In the previous article #003 "Are you P4 compliant ?" we exposed a setup where RARE/freeRouter was controlling BMv2 P4 dataplane called simple_switch_grpc. In this article we replace the open source BMv2 target by a commercial virtual target provided by INTEL/BAREFOOT. As a side note, we will show that this setup can be integrated with real networks. (with inherent software limitations) 

Requirement

  • Basic Linux/Unix knowledge
  • Basic networking knowledge

Overview

I'm repeating the core message from #003: For those who are not familiar with data plane programming and especially with P4, "P4 is a domain-specific programming language for specifying the behaviour of the dataplanes of network-forwarding elements." (from p4.org) in short it helps you to write a "program specifying how a switch processes packets".

Article objective

In this article we'll using freeRouter setup deployed in #003 and replace bmv2/simple_switch_grpc providing freeRouter P4Lang's dataplane by INTEL BAREFOOT/bf_switchd. Actually the effective dataplane is ensured by INTEL/BAREFOOT virtual bf_switchd model running RARE P4 program called: bf_router.p4.

Diagram

[ #004 ] - Cookbook

In our example we will use the OpenNetworkLinux KVM image (ONL9) this is the recommended build from INTEL/BAREFOOT for SDE-9.2.0.

and we add a network interface bridged to our laptop RJ45 connection.
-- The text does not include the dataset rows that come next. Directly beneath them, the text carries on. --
-- ==== Sys2Proof/Tests/Slice0.lean ====
section
/-! SUPPORT. The model's own tests: ill-formed terms that the checks refuse, words written out from the spec's encodings
that decode to their rows, one-step tests whose results are the vectors of spec/95_test_vectors.md (named V-…, S…) or read
from the rule named, and for each statement with hypotheses a witness that meets them. -/

namespace Sys2Proof.Tests

open Sys2Proof Sys2Proof.Machine

set_option Elab.async false

/-! ## Fixtures -/

/-- The fixture table FIX of 95_test_vectors.md. -/
def fix : Table where
  normal := (List.range 58).map fun s => BitVec.ofNat 8 (0x80 + s)
  shift := (List.range 58).map fun s => BitVec.ofNat 8 (0xC0 + s)
  ctrl := (List.range 58).map fun s =>
    if 0x10 ≤ s ∧ s ≤ 0x32 then BitVec.ofNat 8 (0x80 + s % 32) else BitVec.ofNat 8 (0x40 + s)
  shiftCtrl := List.replicate 58 0

/-- The default parameters with FIX and the startup list of program P5. -/
def par : Params :=
  { Params.standard with
    table := fix
    ledTestSeq := [(0x07, 0), (0x00, 0)]
    typematicByte := 0x20
    timing := { clkInhibitMin := 100, txSettle := 1, a2Setup := 1, strobeMin := 1, wdtTimeout := 1 } }

/-- "Reset state" of 95_test_vectors.md: MAIN between two iterations, nothing buffered. -/
def base : State where
  params := par
  rxState := .idle
  rxAcc := 0
  rxBitcnt := 0
  rxParity := 0
  buf := { cells := [] }
  bufWr := 0
  bufRd := 0
  bufCount := 0
  ctrlDown := false
  shiftDown := false
  xlState := .ground
  a2Data := 0
  a2StrobeN := true
  ps2ClkDrive := .released
  ps2DataDrive := .released
  irqEnable := true
  irqPending := false
  mainPhase := .loop
  cont := []
  ret := .nothing
  wdt := 3
  kbdClkDrive := .released
  kbdDataDrive := .released
  inputs := []
  a2Seen := []
  resets := 0

/-- A full buffer of 32 bytes, byte k being k. -/
def full : State :=
  { base with buf := { cells := (List.range 32).map fun k => (k, BitVec.ofNat 8 k) }, bufCount := 32 }

/-- The buffer holds the listed bytes from cell 0 on. -/
def holding (bs : List Byte) : State :=
  { base with buf := { cells := (List.range bs.length).zip bs }, bufWr := bs.length, bufCount := bs.length }

/-- The receiver in the middle of a frame. -/
def rx (x : RxState) (acc : Byte) (n sum : Nat) : State :=
  { base with rxState := x, rxAcc := acc, rxBitcnt := n, rxParity := sum }

/-- The translator with a byte to classify, called from the loop. -/
def xl (x : XlState) (b : Byte) : State := { base with xlState := x, cont := [.xlByte (some b), .loopOut] }

/-- MAIN at a continuation. -/
def standing (k : List Point) : State := { base with cont := k }

/-- The modifiers (shift, ctrl). -/
def mods (sh ct : Bool) (s : State) : State := { s with shiftDown := sh, ctrlDown := ct }

/-- The outcome is a next state with the property. -/
def gives (o : Out) (f : State → Bool) : Bool :=
  match o with
  | .next t => f t
  | _ => false

/-- The outcome is a refusal with this reason. -/
def refuses (o : Out) (r : Refusal) : Bool :=
  match o with
  | .refused q => q == r
  | _ => false

theorem exists_next {o : Out} {f : State → Bool} (h : gives o f = true) : ∃ t, o = .next t := by
  cases o with
  | next t => exact ⟨t, rfl⟩
  | fault _ => simp [gives] at h
  | refused _ => simp [gives] at h

/-! ## Ill-formed terms -/

/-- Each check of WellFormed refuses a term that violates it alone. -/
theorem test_wellFormed_smoke :
    [ -- a BLOCKLIST row without its member
      WellFormed { par with blocklist := [] } .xlBlocklist0E,
      WellFormed { par with blocklist := [0x0E] } .xlBlocklist0F,
      WellFormed { par with blocklist := [0x0E, 0x0F] } .xlBlocklist1A,
      WellFormed { par with blocklist := [0x0E, 0x0F, 0x1A] } .xlBlocklist1B,
      WellFormed { par with blocklist := [0x0E, 0x0F, 0x1A, 0x1B] } .xlBlocklist28,
      WellFormed { par with blocklist := [0x0E, 0x0F, 0x1A, 0x1B, 0x28] } .xlBlocklist29,
      WellFormed { par with blocklist := [0x0E, 0x0F, 0x1A, 0x1B, 0x28, 0x29] } .xlBlocklist35,
      -- the five special codes are not in HIGHRANGE_80: E1, E0, 9D, AA, B6
      WellFormed par (.xlHighrange80 0x61), WellFormed par (.xlHighrange80 0x60), WellFormed par (.xlHighrange80 0x1D),
      WellFormed par (.xlHighrange80 0x2A), WellFormed par (.xlHighrange80 0x36),
      -- a lookup below 1, above 57, of a modifier make, of a BLOCKLIST code
      WellFormed par (.xlLookup 0), WellFormed par (.xlLookup 58), WellFormed par (.xlLookup 0x1D),
      WellFormed par (.xlLookup 0x2A), WellFormed par (.xlLookup 0x36), WellFormed par (.xlLookup 0x35),
      -- the named second bytes are no "other" byte
      WellFormed par (.xlE0Other 0x1D), WellFormed par (.xlE0Other 0x9D), WellFormed par (.xlE0Other 0x4B),
      WellFormed par (.xlE0Other 0x4D), WellFormed par (.xlE1Other 0x1D), WellFormed par (.xlE1Other 0x9D),
      -- the stop bit is 1
      WellFormed par (.txBit 9 false)] = List.replicate 25 false := by decide +kernel

/-- Terms at the edges of the same checks are well formed. -/
theorem test_wellFormed_accepts :
    [WellFormed par .xlBlocklist35, WellFormed par (.xlHighrange80 0x7F), WellFormed par (.xlHighrange80 0x62),
      WellFormed par (.xlLookup 1), WellFormed par (.xlLookup 57), WellFormed par (.xlE0Other 0xE0),
      WellFormed par (.xlE1Other 0xE1), WellFormed par (.txBit 8 false), WellFormed par (.txBit 9 true)]
      = List.replicate 9 true := by decide +kernel

/-- Each constraint on the parameters (R6) refuses a value that violates it; the fixture's parameters meet all. -/
theorem test_params_smoke :
    par.wf = true
      ∧ [{ par with bufCap := 0 }.wf, { par with bufCap := 256 }.wf, { par with tableM := 57 }.wf,
          { par with tableM := 59 }.wf, { par with blocklist := [0x1D] }.wf, { par with blocklist := [0x3A] }.wf,
          { par with blocklist := [0x37] }.wf, { par with blocklist := [0x0E, 0x0E] }.wf,
          { par with respResend := 0xFA }.wf, { par with cmdSetLeds := 0xF3 }.wf,
          { par with timing := { par.timing with clkInhibitMin := 99 } }.wf,
          { par with timing := { par.timing with strobeMin := 0 } }.wf] = List.replicate 12 false := by decide +kernel
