-- ==== Sys2Proof/Machine/Regs.lean ====
section
/-! DEFINITION. The register tables of the spec, as data: for every register of the PF map, the VF map and the TDU
window, its offset, its stride and count where it is an array, and its fields with access code and reset value.
The offsets follow the register index of spec/20_register_map.md; the fields follow the table of each register's home
chapter. Reserved bits have no row: they read 0 and writes to them are ignored (R490).
Every field also has a named constant `R.<REGISTER>_<FIELD>`. -/
namespace Sys2Proof.Machine

/-- The three register files a field can live in (R488): the TTA's PF map (the Lodge sees the same), the VF map of one
virtual function, the TDU window. -/
inductive Space where | tta | vf | tdu
  deriving DecidableEq, Repr

/-- Register access codes (R5). `ro` stands for RO, `rov` for RO/V. -/
inductive Acc where | ro | rw | rw1c | wo | rws | rov
  deriving DecidableEq, Repr

/-- One named field of a register: where its register lies, its bit range (R3), and the array stride. -/
structure Fld where
  space : Space
  addr : Nat
  hi : Nat
  lo : Nat
  stride : Nat
  deriving DecidableEq, Repr

/-- The same field of entry `i` of the register's array. -/
def Fld.at (f : Fld) (i : Nat) : Fld := { f with addr := f.addr + f.stride * i }

/-- The width of a field in bits. -/
def Fld.width (f : Fld) : Nat := f.hi + 1 - f.lo

/-- One field of a register row. -/
structure FldRow where
  hi : Nat
  lo : Nat
  acc : Acc
  reset : Nat
  deriving DecidableEq, Repr

/-- One register (or one array of registers) of a map. -/
structure RegRow where
  space : Space
  base : Nat
  stride : Nat
  count : Nat
  fields : List FldRow
  deriving DecidableEq, Repr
mkdir -p ~/freeRouter/bin ~/freeRouter/lib ~/freeRouter/etc ~/freeRouter/log
cd ~/freeRouter/lib
wget http://freerouter.nop.hu/rtr.jar
Update & Upgrade system
tree freeRouter
freeRouter
├── bin   # binary files      
├── etc   # configuration files      
├── lib   # library files      
└── log   # log files      

get freeRouter net-tools tarball
wget freerouter.nop.hu/rtr.tar
Install build tools
tar xvf rtr.tar -C ~/freeRouter/bin/

For those you would like to rebuild these binaries you can find the compilation shell script in freeRouter cloned git repository in: ~/freeRouter/src/native/c.sh

In that section, you'll need to get access to INTEL/BAREFOOT Software Development Environment. For Research & Academia institution, you can apply here in order to become a FASTER member and access to INTEL/BAREFOOT resources. You can find here, a document installing INTEL/BAREFOOT SDE on ONL for a WEDGE100BF32X system. In our case, we are setting up the following environment:

  • ONL9 as VM guest with kernel 8192 Mb of RAM and 2 vCPU
  • SDE 9.2.0
  • VirtualBox is running on MACOSX host

Just for the sake of example, SDE 9.2.0 is installed in root home directory:

SDE installation environment
export SDE=/root/bf-sde-9.2.0
export SDE_INSTALL=/root/bf-sde-9.2.0/install
export PATH=$PATH:$SDE_INSTALL/bin:$SDE/tools

TOFINO RARE bitbucket is a private repository. It is currently being reworked in order to make it public as per INTEL/BAREFOOT decision to make P4 code related to TOFINO architecture public. (It is thus inaccessible for now but will be opened to the public soon.)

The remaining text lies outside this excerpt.